Case and Problems
1. Nagatomi is not under any legal obligation to deliver the machine to Inga before payment.
Furthermore, it is legally entitled to re-sell the machine to the buyer in Colorado and to charge any
resulting expenses to Inga. However, it does not make good sense to strictly enforce legal rights. This
appears to be one such situation.
Although not every business person would agree, Nagatomi has a moral obligation to agree to
Inga’s proposal. It knows that she has recently suffered a string of bad luck and that she may be
financially ruined if she is not allowed to use the harvester before making payment. Furthermore, the
facts suggest that her proposal entails little risk for the company. While more information is needed, it
appears that Inga’s crop is very good and that she would be able to pay the full price, with interest,
within a relatively short time.
Finally, it would appear to be commercially advantageous for Nagatomi to agree to Inga’s
proposal. If it strictly enforces its legal rights, it will make only one sale: the Colorado buyer will
purchase the machine that was initially built for Inga. However, if the company agrees to Inga’s
proposal, it will make two sales. First, Inga will pay for her harvester. And second, the Colorado buyer
will pay for the second harvester that the company will be able to manufacturer during the next year.
2. The risk management process involves three steps: identification, evaluation, and response.
Rabby has already identified the problem. Its software program will erase information from its
customers’ computers. Rabby also needs to evaluate the problem as accurately as possible with respect
to legal liability. Before it can formulate a sensible response, it needs to know the approximate number
and value of the claims that it may face. It also needs to determine the potential consequences of adverse
publicity. Finally, Rabby needs to formulate the response that best suits its needs. The company must
find a way to minimize its prospective losses in terms of legal liability and damage to its reputation.
There are four forms of risk management: risk avoidance, risk reduction, risk shifting, and risk
acceptance. At this point, risk avoidance is not entirely possible. Rabby might be able to prevent any
actual damage to its customers’ computers by recalling all the units that it shipped to the stores.
However, carries obvious costs in terms of refunds, replacements, and loss of reputation. There is
relatively little that can be done at this stage with respect to risk reduction. The company should,
however, consider whether it would be better in the long run to recall the products or to hope for the
best and simply deal with claims as they arise. Since the problem already exists, Rabby would
presumably find it most difficult to arrange insurance coverage. Even if such coverage was available,
the premiums might be prohibitively expensive.

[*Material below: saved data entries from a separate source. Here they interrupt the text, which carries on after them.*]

def ciJob : CtlInsn := insn 0 0x312 []
theorem test_meets_jobkill : CtlReady (asked (onePart .bound 0x312) ciJob 0x84 0) .pcie ciJob 0x84 0 (pcieCaller ciJob)
    ∧ killCheck ciJob ((asked (onePart .bound 0x312) ciJob 0x84 0).sinks .pcie) = stOk := ⟨⟨⟨by decide, by decide⟩, by decide⟩, by decide⟩
def withCtx (st : CtxState) : State := (onePart .bound 0x312).updCtx 15 (fun x => { x with state := st })
def ciCtx : CtlInsn := insn 0 15 []
theorem test_meets_park : CtlReady (asked (withCtx .ready) ciCtx 0x85 0) .pcie ciCtx 0x85 0 (pcieCaller ciCtx)
    ∧ parkCheck ciCtx ((asked (withCtx .ready) ciCtx 0x85 0).sinks .pcie) = ((asked (withCtx .ready) ciCtx 0x85 0).sinks .pcie, .st stOk) := ⟨⟨⟨by decide, by decide⟩, by decide⟩, by decide⟩
theorem test_meets_resume : CtlReady (asked (withCtx .held) ciCtx 0x85 1) .pcie ciCtx 0x85 1 (pcieCaller ciCtx)
    ∧ resumeCheck ciCtx ((asked (withCtx .held) ciCtx 0x85 1).sinks .pcie) = stOk := ⟨⟨⟨by decide, by decide⟩, by decide⟩, by decide⟩

/-- Page 0x400 lies in the bulk tier, its page-table entry read before. -/
def paged : State :=
  (onePart .bound 0x312).updPart 0 (fun x => { x with ptv := true, usedBulk := 1, pages := [(0x400, { state := .placed, tier := 2 })], tcache := [(0x400, { v := true, dev := 0x020 })] })
def ciMove (tier : Nat) : CtlInsn := insn 0 (0x312 + 2 ^ 16 * 0x400 + 2 ^ 40 * tier) []
theorem test_meets_move : CtlReady (asked paged (ciMove 1) 0x86 0) .pcie (ciMove 1) 0x86 0 (pcieCaller (ciMove 1))
    ∧ (moveCheck (ciMove 1) ((asked paged (ciMove 1) 0x86 0).sinks .pcie)).2 = .st stOk
    ∧ ((asked paged (ciMove 1) 0x86 0).sinks .pcie).partOfJob (CtlInsn.job (ciMove 1)) = some 0 := ⟨⟨⟨by decide, by decide⟩, by decide⟩, by decide, by decide⟩
theorem test_meets_move_there : CtlReady (asked paged (ciMove 2) 0x86 0) .pcie (ciMove 2) 0x86 0 (pcieCaller (ciMove 2))
    ∧ (moveCheck (ciMove 2) ((asked paged (ciMove 2) 0x86 0).sinks .pcie)).2 = .st stOk := ⟨⟨⟨by decide, by decide⟩, by decide⟩, by decide⟩
def ciFree : CtlInsn := insn 0 (0x312 + 2 ^ 16 * 0x400) []
theorem test_meets_page_release : CtlReady (asked paged ciFree 0x86 1) .pcie ciFree 0x86 1 (pcieCaller ciFree)
    ∧ (pageFreeCheck ciFree ((asked paged ciFree 0x86 1).sinks .pcie)).2 = .st stOk
    ∧ ((asked paged ciFree 0x86 1).sinks .pcie).partOfJob (CtlInsn.job ciFree) = some 0 := ⟨⟨⟨by decide, by decide⟩, by decide⟩, by decide, by decide⟩
def ciEvac : CtlInsn := insn 0 15 []
theorem test_meets_evacuate : CtlReady (asked (trayed .assigned) ciEvac 0x86 2) .pcie ciEvac 0x86 2 (pcieCaller ciEvac)
    ∧ evacCheck ciEvac ((asked (trayed .assigned) ciEvac 0x86 2).sinks .pcie) = stOk := ⟨⟨⟨by decide, by decide⟩, by decide⟩, by decide⟩
def ciConfig : CtlInsn := insn 0 0 [BitVec.ofNat 128 (100 + 2 ^ 16 * 200 + 2 ^ 32 * 15 + 2 ^ 36 * 3 + 2 ^ 44 * 255)]
theorem test_meets_config : CtlReady (asked (onePart .ready 0) ciConfig 0x86 3) .pcie ciConfig 0x86 3 (pcieCaller ciConfig)
    ∧ poolCheck ciConfig ((asked (onePart .ready 0) ciConfig 0x86 3).sinks .pcie) = stOk := ⟨⟨⟨by decide, by decide⟩, by decide⟩, by decide⟩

As another form of risk shifting, Rabby could consider
raising the prices of its other products. It might hope to shift the costs associated with the problem onto
its future customers. However, a small price increase might significantly hurt sales. Finally, Rabby
might simply accept the risk. It could do nothing at this point and hope for the best. And when it does
receive claims, it might settle those cases as quietly as possible to avoid adverse publicity.
3. This question raises the issue of paramountcy. When there is a conflict or tension between a
federal law and a provincial law, the doctrine of federal paramountcy resolves the dispute based on the
Constitution’s division of powers by stating that the federal law prevails.
Before discussing the issue of federal paramountcy, however, it is first necessary to recognize
that there is a conflict. The federal Canada Marine Act established the Vancouver Port Authority) to
ensure that shipping operates effectively in the Vancouver harbour. By granting approval to the
development proposal created by Lafarge Canada Inc, the VPA has indicated its belief that the project
is essential to the goals of the Canada Marine Act.
The tension arises in this case because a citizens’ group insists that the project also requires
approval from the city. Planning approval of that sort is a municipal matter. However, municipalities
operate based on subordinate legislation because of provincial legislation. Consequently, municipal
planning approval does entail provincial authority.
A question therefore arises as to whether land under control of the federally constituted VPA
must comply with the requirements of a municipal bylaw enacted under the authority of provincial
legislation. The Supreme Court of Canada invoked the doctrine of federal paramountcy and held that
the municipal/provincial laws could not impede the federally approved project. To hold otherwise
would deprive the VPA of its final decision-making power.